Хмуро сколоченный барак топорщился на небольшом возвышении чуть в стороне от стены поселения. Даже цвет его, мокро-серый, почти черный, отдавал ветхой, угрюмой тоской. Тяжелый дух распухшего дерева дышал в лицо. Вокруг теснились густые зеленые ивы - и полуголые паучьи, с легкой белесо-розовой бахромой, которые росли только в Холмах.
– Мы свели их в заплёт, чтобы других не пугали, - пояснил Беррик негромко.
– Будто они второй день корпят безвыходно... И там же спят. А они только и делают, что спят.
Маленькая дверь вздохнула, отворяясь. Сначала вошедшим стало темно, потом глаза привыкли. Оказывается, не особенно и высокий, заплёт был трех ярусов. Вытоптанное, углубленное дно барака перекрывали спереди и сзади два настила, на них громоздились горки длинных ивовых прутьев и неочищенных ветвей. В утоптанную землю посередине между настилами были вкопаны две длинных столешницы и две таких же скамьи, рабочее пространство кустарей. Четверо стариков и трое старух согнулись над молчаливым плетением, и даже не подняли на вошедших голов. Локти их двигались, а зады будто приросли к скамьям. Им светили косые лучи, падающие из росставней в крыше прямо на столешницы.
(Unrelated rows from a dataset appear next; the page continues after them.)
set_option maxRecDepth 4000 in
theorem witness_Placement :
    (let s := onCtx (fun c => { c with grids := [{ grd with record := { grd.record with gx := 2, gy := 3 }, total := 6, next := 3 }] }) dv
     s.wants = [.next 0 50] ∧ !s.argsLost (gridBlock 0 { grd with record := { grd.record with gx := 2, gy := 3 }, total := 6, next := 3 } 0 3) ∧ s.fitWant (.next 0 50) = some ([1], [1]) ∧ dieOf 1 = 0 ∧
      next (.blockPlacement 0) s (fun t => (t.ctx 0).grids.map (fun g => (g.next, g.live)) = [(4, 1)] ∧
        (t.blocks.drop 1).map (fun b => (b.core, b.slot, b.number, b.bx, b.bY, b.bz)) = [(1, 1, 3, 1, 1, 0)] ∧
        (t.blocks.drop 1).map (fun b => b.gangs.map fun g => g.slices.map (·.pc)) = [[[0x8000]]])) ∧
    next (.gridReservation 0 50) (onCtx (fun c => { c with grids := [{ grd with unfitSince := some 7 }] }) { dv with time := 65543 })
      (fun t => (t.ctx 0).grids.map (·.reserved) = [true]) ∧
    (let s := onCtx (fun c => { c with used := 1024 }) (withRival dv)
     s.holdsCore 0 ∧ s.unfit 1 ∧ s.ctxs.map (·.id) = List.range Config.contexts ∧ next (.timeSliceExpiry 0) s (fun t => (t.ctx 0).state = 2 ∧ (t.ctx 0).byFront = true)) ∧
    (stopped.nextResume 0 ∧ stopped.resumeFits 0 ∧ (stopped.readSave 0).map (fun x => (x.1.length, x.2.length)) = some (0, 0) ∧
      next (.contextAutoResume 0) stopped (fun t => (t.ctx 0).state = 1)) ∧
    (let s := numAt 0x40040000 8 3 stopped
     s.nextResume 0 ∧ s.resumeFits 0 ∧ (s.readSave 0).isNone ∧ next (.contextAutoResume 0) s (fun t => (t.ctx 0).state = 4 ∧ (t.ctx 0).kcause = 5)) := by
  decide +kernel

/-! ### Events: fabric, host, control, reliability -/

/-- A remote access of 20 bytes at 0x40000810 from this device. -/
def rpk (kind : Nat) : Packet :=
  { pkt kind 0 with addr := 0x40000810, len := 20, nflit := if kind = 2 then 1 else 0, data := if kind = 2 then List.replicate 32 9 else [] }

theorem witness_RemoteParts_homes :
    (let p := rpk 2; let s := onWay p dv
     (someAnd (s.receive p) fun u => u.remoteTarget p true == some 0x40000810) ∧ (s.shootdownAt 0 0x40000810).isNone ∧ Memory.wf s.mem ∧
      next (.remoteWrite p) s (fun t => Memory.bytes t.mem 0x40000810 21 = List.replicate 20 9 ++ [0] ∧ t.selfPkts.map (fun q => (q.kind, q.flags, q.stag)) = [(5, 0, 7)])) ∧
    (let p := { rpk 2 with addr := 0x810 }; let s := onWay p dv
     (someAnd (s.receive p) fun u => (u.remoteTarget p true).isNone) ∧ (s.shootdownAt 0 0x810).isNone ∧
      next (.remoteWrite p) s (fun t => t.selfPkts.map (fun q => (q.kind, q.flags)) = [(5, 1)])) ∧
    (let p := rpk 3; let s := onWay p (numAt 0x40000820 4 0xABCDEF01 dv)
     (someAnd (s.receive p) fun u => u.remoteTarget p false == some 0x40000810 && !u.poisoned (.phys 0x40000810) 20) ∧
      next (.remoteReadRequest p) s (fun t => t.selfPkts.map (fun q => (q.kind, q.flags, q.len, leNat (q.data.drop 16))) = [(4, 0, 20, 0xABCDEF01)])) ∧
    (let p := rpk 3; let s := { onWay p dv with poison := [0x4000082] }
     (someAnd (s.receive p) fun u => u.remoteTarget p false == some 0x40000810 && u.poisoned (.phys 0x40000810) 20) ∧
      next (.remoteReadRequest p) s (fun t => t.selfPkts.map (fun q => (q.kind, q.flags, q.len)) = [(4, 1, 20)])) := by decide +kernel

theorem witness_RemoteParts_answers :
    (let p := pkt 5 1; let s := { onWay p dv with aops := [copying true] }
     (someAnd (s.receive p) fun u => u.partOf p == some (copying true, ⟨7, 0x40000800, 16, 0, some 0⟩)) ∧ (copying true).remote? = some (0, 0, true) ∧
      next (.writeAcknowledgement p) s (fun t => t.aops.map (fun o => (o.parts, o.err.map (·.tinfo))) = [([], some 6)])) ∧
    (let p := pkt 5 0; let s := { onWay p dv with aops := [copying true] }
     (someAnd (s.receive p) fun u => u.partOf p == some (copying true, ⟨7, 0x40000800, 16, 0, some 0⟩)) ∧
      next (.writeAcknowledgement p) s (fun t => t.aops.map (fun o => (o.parts, o.err)) = [([], none)])) ∧
    (let p := { pkt 4 0 with len := 16, nflit := 1, data := List.replicate 32 9 }; let s := { onWay p dv with aops := [copying false] }
     (someAnd (s.receive p) fun u => u.partOf p == some (copying false, ⟨7, 0x40000800, 16, 0, some 0⟩)) ∧ (copying false).remote? = some (0, 0, false) ∧
      Memory.wf s.mem ∧ next (.readResponse p) s (fun t => t.aops.map (fun o => (o.parts, o.err)) = [([], none)] ∧ t.mem = s.mem ∧
        someAnd (t.aop? 5) fun y => t.selfLocs y (cutGranules [(0x40000800, 16)]) = [(.phys 0x40000800, 16)] ∧ Memory.bytes (t.asyncPart y 0).mem 0x40000100 17 = List.replicate 16 9 ++ [0])) := by decide +kernel

/-- Member 1 of 3 in an allreduce of two elements, which has its own input. -/
def gathering : AOp :=
  aop5 (.tile 2) .coll (.coll (.coll none 4 5 8 .allreduce .sum .f32) ⟨2, 1, 0, 0, TileRegs.start [] [] 0, [], [], [], [], [], 0⟩ 6 1 3 0 2 [(1, leBytes 8 1)])
/-- What another member sends: a count and its rank. -/
def sentBy (rank count : Nat) : Packet :=
  { pkt 6 0 with prio := 0, hidx := 6, len := 8, nflit := 1, data := leBytes 32 7, coll := some ⟨rank, 0, .allreduce, .sum, .f32, count, 0⟩ }
/-- The context has seven groups. -/
def dvGroups : State := onCtx (fun c => { c with desc := { c.desc with gcount := 7 } }) dv
/-- What CollectivesAndLinks asks of data that comes. -/
def dataComes (s : State) (p : Packet) : Bool := someAnd (s.receive p) fun u => u.admits 0 0 && !(u.ctx 0).broken.contains 6 && decide (6 < (u.ctx 0).desc.gcount)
Второй ярус настилов шел в полутора метрах от пола, был сработан на совесть, хотя и стар, но, главное, сух. Там теснились корзины и короба, плетеные из ивового прута, а из них торчали предметы помельче: вазы, сумки, блюда, метелки, куклы, шапки. Напротив, над входом в заплёт, на втором ярусе лежали плетеные ковры и коврики, подстилки, занавеси, кто знает, чего еще. И вот на этих коврах да подстилках сбились в кучку, как встопорщенные воробьи, два десятка детей, которые в поселениях холмичей после десяти лет уже детьми не считались.
Они расположились кто как: на корточках или привалившись к стене, кто растянулся на полу, а кто стоял. Маленькие худые фигуры терялись во мраке, поскольку косые лучи заходящего солнца шли между настилами и почти совсем не освещали то, что расположено на них. Зато был виден третий ярус над головами детей, состоящий из длинных бревен и перекладин между ними. Там кустари растянули рыболовные сети, висели и верши из темного, неочищенного прута, и много других вещей, которым сухость и свежий воздух нужнее всего.
От детей не доносилось ни звука. Изредка кто-то из них менял позу, распрямляя затекшие ноги или спину. Двое или трое медленно раскачивались, давая ход задеревеневшим мышцам.
– Четыре дня назад странные стали, - прошептал Беррик.
– Еле добудишься, вялые, все из рук валится. Лещил я их, ругал, все бестолку. Следующим утром вообще ополоумели, ходили, как гули... только мирные. А позавчера ни один не проснулся.
– Ты что, хочешь сказать, они без еды и питья четыре дня?
– не поверил Кел.
– Два, господин. Когда как безумные бродили, пили и ели, только не понимали ничего. А два дня почти без питья. Тощают, слабеют, но не так, как вживой. Сердце бьется редко-редко. Видать сон волшебный жизнь в их жилах усыпил.
– Чувствительность к своему телу они сохранили, - сказала Алейна, внимательно глядя, как мальчик лет одиннадцати очень медленно и, казалось, бездумно приседает и встает, держась за перекладину, упражняя руки и ноги, уставшие от бездействия.
– Но ты прав, ток жизни замедлен, вон тот паренек уже две минуты как выдохнул и ни разу не вздохнул.
– И кровь из порезов еле течет.
– Ты их резал?
– Конечно. Двоих. Чтобы проверить. Едва сочилось. Не проснулись.
– Поить их пытался?
– Да, госпожа. Когда понемногу, то не отрыгивают. А еду не берут, не жуют, не глотают.
– Если они в замедленном сне, то пить уже захотели, а есть еще нет, - пожала плечами Алейна.
– Для них может всего пара часов прошла.
Она проворно полезла наверх, мелькая подолом короткой юбки поверх походных штанов.